• Exercise aim
Of the lines listed below, return exactly those that run from the line containing "timer := Vector.replicate" through the line containing "kdrv := Vector.replicate", both included.

◇ ◇ ◇ ◇ ◇ ◇ ◇

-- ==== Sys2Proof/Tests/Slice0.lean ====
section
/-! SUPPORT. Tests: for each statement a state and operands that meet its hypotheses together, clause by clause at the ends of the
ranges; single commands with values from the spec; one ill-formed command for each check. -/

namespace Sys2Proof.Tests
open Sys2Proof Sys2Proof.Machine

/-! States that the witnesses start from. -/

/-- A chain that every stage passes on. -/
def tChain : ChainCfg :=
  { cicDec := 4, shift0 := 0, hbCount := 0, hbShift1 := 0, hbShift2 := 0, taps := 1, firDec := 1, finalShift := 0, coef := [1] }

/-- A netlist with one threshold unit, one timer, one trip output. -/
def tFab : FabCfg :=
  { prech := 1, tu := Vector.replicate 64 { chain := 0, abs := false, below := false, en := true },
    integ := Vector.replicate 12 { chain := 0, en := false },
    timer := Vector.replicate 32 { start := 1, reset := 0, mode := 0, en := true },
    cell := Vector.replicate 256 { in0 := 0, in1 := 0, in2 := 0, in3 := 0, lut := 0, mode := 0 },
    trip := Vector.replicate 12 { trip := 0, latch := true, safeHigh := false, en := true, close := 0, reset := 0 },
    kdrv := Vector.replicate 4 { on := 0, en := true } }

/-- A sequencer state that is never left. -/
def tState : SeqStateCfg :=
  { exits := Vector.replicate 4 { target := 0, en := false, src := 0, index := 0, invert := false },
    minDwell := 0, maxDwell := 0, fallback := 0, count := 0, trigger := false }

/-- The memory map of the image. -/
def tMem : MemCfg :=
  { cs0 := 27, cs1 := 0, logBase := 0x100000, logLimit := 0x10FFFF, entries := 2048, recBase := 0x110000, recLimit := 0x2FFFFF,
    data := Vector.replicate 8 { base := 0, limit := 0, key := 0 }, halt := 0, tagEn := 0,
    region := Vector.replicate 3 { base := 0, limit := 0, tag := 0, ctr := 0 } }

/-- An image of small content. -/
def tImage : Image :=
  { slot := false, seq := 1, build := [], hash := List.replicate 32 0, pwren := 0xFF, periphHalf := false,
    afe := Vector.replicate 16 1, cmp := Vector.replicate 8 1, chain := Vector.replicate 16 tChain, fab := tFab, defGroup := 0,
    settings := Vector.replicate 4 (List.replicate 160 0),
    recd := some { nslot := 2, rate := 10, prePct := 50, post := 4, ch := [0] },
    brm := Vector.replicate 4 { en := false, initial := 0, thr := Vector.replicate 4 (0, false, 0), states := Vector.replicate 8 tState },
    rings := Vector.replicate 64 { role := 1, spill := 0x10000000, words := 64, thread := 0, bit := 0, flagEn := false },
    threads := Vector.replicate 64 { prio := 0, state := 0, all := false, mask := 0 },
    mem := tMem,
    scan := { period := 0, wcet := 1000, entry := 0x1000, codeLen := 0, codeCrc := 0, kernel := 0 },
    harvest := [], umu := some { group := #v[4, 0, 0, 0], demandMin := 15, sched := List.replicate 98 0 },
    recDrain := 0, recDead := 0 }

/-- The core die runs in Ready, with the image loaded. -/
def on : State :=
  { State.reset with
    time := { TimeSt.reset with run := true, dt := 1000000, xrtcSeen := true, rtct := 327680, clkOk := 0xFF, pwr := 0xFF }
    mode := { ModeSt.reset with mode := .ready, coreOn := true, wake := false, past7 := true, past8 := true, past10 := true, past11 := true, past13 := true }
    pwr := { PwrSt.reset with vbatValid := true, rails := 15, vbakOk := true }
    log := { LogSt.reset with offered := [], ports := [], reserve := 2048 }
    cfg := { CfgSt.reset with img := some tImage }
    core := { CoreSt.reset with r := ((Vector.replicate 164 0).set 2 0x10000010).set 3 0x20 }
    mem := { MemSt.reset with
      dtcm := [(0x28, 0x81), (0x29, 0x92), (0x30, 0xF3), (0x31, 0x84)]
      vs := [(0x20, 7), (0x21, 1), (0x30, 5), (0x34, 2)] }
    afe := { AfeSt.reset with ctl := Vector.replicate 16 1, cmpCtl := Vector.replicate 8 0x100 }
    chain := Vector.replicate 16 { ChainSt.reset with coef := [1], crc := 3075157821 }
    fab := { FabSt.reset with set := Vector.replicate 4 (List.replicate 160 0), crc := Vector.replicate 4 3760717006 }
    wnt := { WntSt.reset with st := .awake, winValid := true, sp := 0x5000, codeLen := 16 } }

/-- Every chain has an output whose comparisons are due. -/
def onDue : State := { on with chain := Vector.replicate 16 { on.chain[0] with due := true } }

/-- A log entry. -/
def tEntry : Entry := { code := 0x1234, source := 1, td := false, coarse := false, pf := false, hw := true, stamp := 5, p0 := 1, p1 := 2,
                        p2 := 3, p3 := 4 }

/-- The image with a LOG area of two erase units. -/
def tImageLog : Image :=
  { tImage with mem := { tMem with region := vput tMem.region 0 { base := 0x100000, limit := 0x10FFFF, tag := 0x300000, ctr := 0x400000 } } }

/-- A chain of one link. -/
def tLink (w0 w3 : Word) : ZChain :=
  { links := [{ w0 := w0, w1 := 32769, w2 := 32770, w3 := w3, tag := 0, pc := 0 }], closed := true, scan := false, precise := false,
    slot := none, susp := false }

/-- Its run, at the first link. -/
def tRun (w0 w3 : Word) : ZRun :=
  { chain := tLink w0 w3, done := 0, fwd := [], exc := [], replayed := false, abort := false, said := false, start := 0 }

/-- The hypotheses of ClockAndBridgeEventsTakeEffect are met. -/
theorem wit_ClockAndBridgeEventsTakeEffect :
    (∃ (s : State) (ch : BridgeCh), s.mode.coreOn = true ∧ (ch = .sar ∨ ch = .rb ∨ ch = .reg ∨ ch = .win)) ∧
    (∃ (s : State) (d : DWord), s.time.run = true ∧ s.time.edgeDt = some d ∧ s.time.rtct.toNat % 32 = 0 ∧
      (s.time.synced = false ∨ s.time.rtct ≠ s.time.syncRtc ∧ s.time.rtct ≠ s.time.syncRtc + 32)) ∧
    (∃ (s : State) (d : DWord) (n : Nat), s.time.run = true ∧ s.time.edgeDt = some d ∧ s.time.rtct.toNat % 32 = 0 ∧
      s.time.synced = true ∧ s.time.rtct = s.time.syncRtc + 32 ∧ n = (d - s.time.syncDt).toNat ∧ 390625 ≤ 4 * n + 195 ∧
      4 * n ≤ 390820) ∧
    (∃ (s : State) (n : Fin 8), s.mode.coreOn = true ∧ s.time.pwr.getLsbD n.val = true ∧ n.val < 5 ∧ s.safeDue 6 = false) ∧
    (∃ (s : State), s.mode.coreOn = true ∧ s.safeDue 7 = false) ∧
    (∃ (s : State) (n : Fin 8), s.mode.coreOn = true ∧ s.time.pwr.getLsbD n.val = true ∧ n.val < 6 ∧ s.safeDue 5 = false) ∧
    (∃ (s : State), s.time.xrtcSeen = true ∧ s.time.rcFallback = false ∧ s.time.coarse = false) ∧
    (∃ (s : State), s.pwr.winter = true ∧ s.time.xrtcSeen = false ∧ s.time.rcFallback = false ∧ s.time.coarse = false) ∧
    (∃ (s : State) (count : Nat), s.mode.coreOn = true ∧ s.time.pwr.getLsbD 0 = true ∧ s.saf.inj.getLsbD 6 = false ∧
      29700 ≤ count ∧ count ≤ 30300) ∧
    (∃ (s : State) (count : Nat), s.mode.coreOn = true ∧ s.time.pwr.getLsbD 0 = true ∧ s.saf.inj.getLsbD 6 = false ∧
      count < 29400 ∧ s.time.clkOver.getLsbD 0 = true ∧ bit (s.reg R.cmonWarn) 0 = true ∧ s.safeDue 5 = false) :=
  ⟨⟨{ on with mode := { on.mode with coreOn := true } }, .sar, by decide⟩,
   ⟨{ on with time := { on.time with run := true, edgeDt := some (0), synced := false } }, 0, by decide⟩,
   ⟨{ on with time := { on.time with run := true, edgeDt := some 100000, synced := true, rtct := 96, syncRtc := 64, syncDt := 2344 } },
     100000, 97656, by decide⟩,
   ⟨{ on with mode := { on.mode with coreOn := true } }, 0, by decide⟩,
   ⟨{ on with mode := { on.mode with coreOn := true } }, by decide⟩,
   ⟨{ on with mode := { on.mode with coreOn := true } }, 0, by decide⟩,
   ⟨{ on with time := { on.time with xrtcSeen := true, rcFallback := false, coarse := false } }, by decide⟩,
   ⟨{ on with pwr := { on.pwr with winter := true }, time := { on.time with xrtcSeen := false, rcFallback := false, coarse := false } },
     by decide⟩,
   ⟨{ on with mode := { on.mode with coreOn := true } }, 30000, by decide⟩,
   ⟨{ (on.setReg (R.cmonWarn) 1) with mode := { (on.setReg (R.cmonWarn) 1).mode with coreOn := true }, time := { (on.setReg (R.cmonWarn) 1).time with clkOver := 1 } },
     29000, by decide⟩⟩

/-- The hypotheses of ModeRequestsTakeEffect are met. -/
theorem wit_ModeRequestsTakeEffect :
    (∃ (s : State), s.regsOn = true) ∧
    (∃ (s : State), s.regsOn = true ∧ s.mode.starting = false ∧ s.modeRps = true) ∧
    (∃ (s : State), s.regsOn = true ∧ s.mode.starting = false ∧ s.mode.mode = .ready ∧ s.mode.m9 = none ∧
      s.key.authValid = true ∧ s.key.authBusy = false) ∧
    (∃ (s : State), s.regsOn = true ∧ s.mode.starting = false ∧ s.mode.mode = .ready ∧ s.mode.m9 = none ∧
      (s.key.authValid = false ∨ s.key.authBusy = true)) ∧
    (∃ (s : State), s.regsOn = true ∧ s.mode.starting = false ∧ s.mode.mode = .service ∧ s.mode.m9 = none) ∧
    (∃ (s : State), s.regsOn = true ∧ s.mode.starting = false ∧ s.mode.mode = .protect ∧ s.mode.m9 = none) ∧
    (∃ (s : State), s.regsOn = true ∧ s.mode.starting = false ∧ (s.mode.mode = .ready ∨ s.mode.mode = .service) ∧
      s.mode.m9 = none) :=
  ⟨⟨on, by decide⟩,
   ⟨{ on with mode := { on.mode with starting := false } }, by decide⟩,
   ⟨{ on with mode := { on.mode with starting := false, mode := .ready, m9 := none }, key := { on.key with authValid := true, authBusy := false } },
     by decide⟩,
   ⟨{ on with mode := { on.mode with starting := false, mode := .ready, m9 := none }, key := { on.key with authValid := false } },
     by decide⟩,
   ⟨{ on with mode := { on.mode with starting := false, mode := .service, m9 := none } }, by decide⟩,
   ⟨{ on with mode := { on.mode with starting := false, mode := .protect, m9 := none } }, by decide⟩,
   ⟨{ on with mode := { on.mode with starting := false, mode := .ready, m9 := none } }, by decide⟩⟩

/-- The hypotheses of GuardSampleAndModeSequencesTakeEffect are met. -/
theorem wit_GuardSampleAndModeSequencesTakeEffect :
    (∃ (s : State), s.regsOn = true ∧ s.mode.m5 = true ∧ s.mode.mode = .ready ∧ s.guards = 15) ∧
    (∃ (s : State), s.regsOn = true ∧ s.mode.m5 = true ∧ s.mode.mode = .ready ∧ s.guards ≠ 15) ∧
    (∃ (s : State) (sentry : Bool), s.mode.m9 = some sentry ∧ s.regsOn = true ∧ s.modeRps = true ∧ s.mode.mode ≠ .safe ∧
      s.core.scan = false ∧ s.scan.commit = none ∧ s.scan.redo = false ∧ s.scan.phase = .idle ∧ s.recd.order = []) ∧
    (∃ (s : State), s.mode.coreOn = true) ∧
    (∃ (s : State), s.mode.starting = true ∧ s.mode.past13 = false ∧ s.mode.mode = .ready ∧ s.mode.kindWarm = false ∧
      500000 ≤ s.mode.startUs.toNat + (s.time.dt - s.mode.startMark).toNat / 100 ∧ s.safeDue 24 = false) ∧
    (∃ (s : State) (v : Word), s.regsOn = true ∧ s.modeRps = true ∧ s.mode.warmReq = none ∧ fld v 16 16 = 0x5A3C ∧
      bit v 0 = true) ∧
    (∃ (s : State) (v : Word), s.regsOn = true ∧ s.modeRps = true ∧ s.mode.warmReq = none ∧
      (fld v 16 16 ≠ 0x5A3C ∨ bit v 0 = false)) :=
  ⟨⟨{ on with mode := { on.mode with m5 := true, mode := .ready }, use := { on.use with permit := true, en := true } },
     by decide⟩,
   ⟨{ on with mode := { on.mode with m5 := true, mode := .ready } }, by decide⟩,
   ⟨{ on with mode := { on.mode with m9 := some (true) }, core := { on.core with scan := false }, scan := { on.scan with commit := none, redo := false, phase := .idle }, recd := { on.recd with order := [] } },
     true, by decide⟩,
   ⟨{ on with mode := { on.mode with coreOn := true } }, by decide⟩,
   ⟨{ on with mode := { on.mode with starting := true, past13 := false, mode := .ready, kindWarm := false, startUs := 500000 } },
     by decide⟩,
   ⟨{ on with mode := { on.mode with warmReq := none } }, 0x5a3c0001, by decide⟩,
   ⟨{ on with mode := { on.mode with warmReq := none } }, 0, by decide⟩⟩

◇ ◇ ◇ ◇ ◇ ◇ ◇

• Exercise output
    timer := Vector.replicate 32 { start := 1, reset := 0, mode := 0, en := true },
    cell := Vector.replicate 256 { in0 := 0, in1 := 0, in2 := 0, in3 := 0, lut := 0, mode := 0 },
    trip := Vector.replicate 12 { trip := 0, latch := true, safeHigh := false, en := true, close := 0, reset := 0 },
    kdrv := Vector.replicate 4 { on := 0, en := true } }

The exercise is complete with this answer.